(Information)

-- ==== Sys2Proof/Machine/Time.lean ====
section
/-! DEFINITION. Device time, the always-on counter and time bridges (R311 to R313). -/
namespace Sys2Proof.Machine

open Sys2Proof

/-- Uncertainty of a bridge of n ticks by its quality (Table 13.3). -/
def bridgeUncert (qual ticks : Nat) : Nat :=
  if qual = 1 then (ticks * 100 + 999999) / 1000000 else if qual = 2 then (ticks * 2 + 99) / 100 else 2 ^ 48 - 1

/-- A bridge begins: the AON count and the device time captured are those of the AON edge before the stop (R312). One that was to end at
the next edge goes on. -/
def bridgeBegin (s : State) : State :=
  match s.log.bridge with
  | some b => { s with log := { s.log with bridge := some { b with ending := false } } }
  | none => { s with log := { s.log with bridge := some ⟨s.log.edgeAt, s.rd Fd.LOG_AON_COUNT, s.rd Fd.LOG_AON_SRC, false, false⟩ } }

/-- Counting has resumed: the bridge ends at the next AON edge (R312). -/
def bridgeResume (s : State) : State :=
  { s with log := { s.log with bridge := s.log.bridge.map (fun b => { b with ending := true }) } }

/-- A bridge ends: device time is set from the AON counts passed, and the quality follows (R312, R313). -/
def bridgeEnd (s : State) : State :=
  match s.log.bridge with
  | none => s
  | some b =>
    let n := (s.rd Fd.LOG_AON_COUNT + 2 ^ 48 - b.a0) % 2 ^ 48
    let tk := aonTicks n
    let q := if b.broken then 3 else if b.src = 0 then 1 else 2
    let s1 := { s with log := { s.log with bridge := none } }
    let s2 := ((s1.wr Fd.LOG_TIME_TIME (b.t0 + tk)).wr Fd.LOG_BRIDGE_N n).wr Fd.LOG_BRIDGE_QUAL q
    let s3 := (s2.set1 Fd.LOG_BRIDGE_VALID).wr Fd.LOG_TIME_QUAL_QUAL (max q (s.rd Fd.LOG_TIME_QUAL_QUAL))
    let u := if q = 3 then 2 ^ 48 - 1 else min (s.rd Fd.LOG_TIME_QUAL_UNCERT + bridgeUncert q tk) (2 ^ 48 - 1)
    logReq Blk.log 0x02 (n % 2 ^ 32) (n / 2 ^ 32) q (s3.wr Fd.LOG_TIME_QUAL_UNCERT u)

/-- The AON counter's source changes (R312): SRC_CHANGED, moderation timers on the AON clock (R309), and a bridge in progress
is broken. -/
def aonSwitch (src : Nat) (s : State) : State :=
  if s.rd Fd.LOG_AON_SRC = src then s
  else
    let s1 := (s.wr Fd.LOG_AON_SRC src).set1 Fd.LOG_AON_SRC_CHANGED
    let s2 := forEach (List.range 8) s1 (fun t u =>
      if u.rdB (Fd.IRQ_TGT_STAT_TIMER_RUN t) && u.rdB (Fd.IRQ_MOD_CFG_CLK t) then u.set1 (Fd.IRQ_TGT_STAT_AON_CHANGED t) else u)
    { s2 with log := { s2.log with bridge := s2.log.bridge.map (fun b => { b with broken := true }) } }

/-- The AON counter has an edge: it counts, a bridge that is to end there ends, and the device time of the edge is kept (R312). -/
def aonEdge (s : State) : State :=
  let s1 := s.incWrap Fd.LOG_AON_COUNT
  let s2 := if s1.log.bridge.any (fun b => b.ending) then bridgeEnd s1 else s1
  { s2 with log := { s2.log with edgeAt := s2.now } }

/-- The always-on counter advances by n engine ticks: 32,768 counts are 250,000,000 ticks, so a count is 7,629 and 101/256
ticks (R44). -/
def aonTick (n : Nat) (s : State) : State :=
  let f := s.log.aonFrac + 256 * n
  let per := 7629 * 256 + 101
  if per ≤ f then aonEdge { s with log := { s.log with aonFrac := f - per } }
  else { s with log := { s.log with aonFrac := f } }

/-- The engine PLL is not locked: what passes where no command waits is a cycle of XIN, 10 ticks (R311). -/
def pllOff (s : State) : Bool := s.sys.phase == .regulators || s.sys.phase == .resetHeld

/-- One engine tick passes, or an XIN cycle where the engine PLL is not locked: device time and the always-on counter; while a bridge runs
and counting has not resumed, device time stands (R311, R312). -/
def tick (s : State) : State :=
  let n := if pllOff s then 10 else 1
  let stands := s.mode == Md.frozen || s.log.bridge.any (fun b => !b.ending)
  aonTick n (if stands then s else s.addWrap Fd.LOG_TIME_TIME n)

/-- A read of the low word of LOG_TIME captures the high word. -/
def logTimeRead (s : State) : State := { s with log := { s.log with timeHi := s.now / 2 ^ 32 } }

/-- QUAL_ACK (R313). -/
def qualAck (s : State) : State := (s.clr Fd.LOG_TIME_QUAL_QUAL).clr Fd.LOG_TIME_QUAL_UNCERT

end Sys2Proof.Machine
end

(End Information)

**What you have to do**
Beginning at the line with "def qualAck (s", write out each line exactly as it stands until the listing ends, and add nothing.

**Response below**
def qualAck (s : State) : State := (s.clr Fd.LOG_TIME_QUAL_QUAL).clr Fd.LOG_TIME_QUAL_UNCERT

end Sys2Proof.Machine
end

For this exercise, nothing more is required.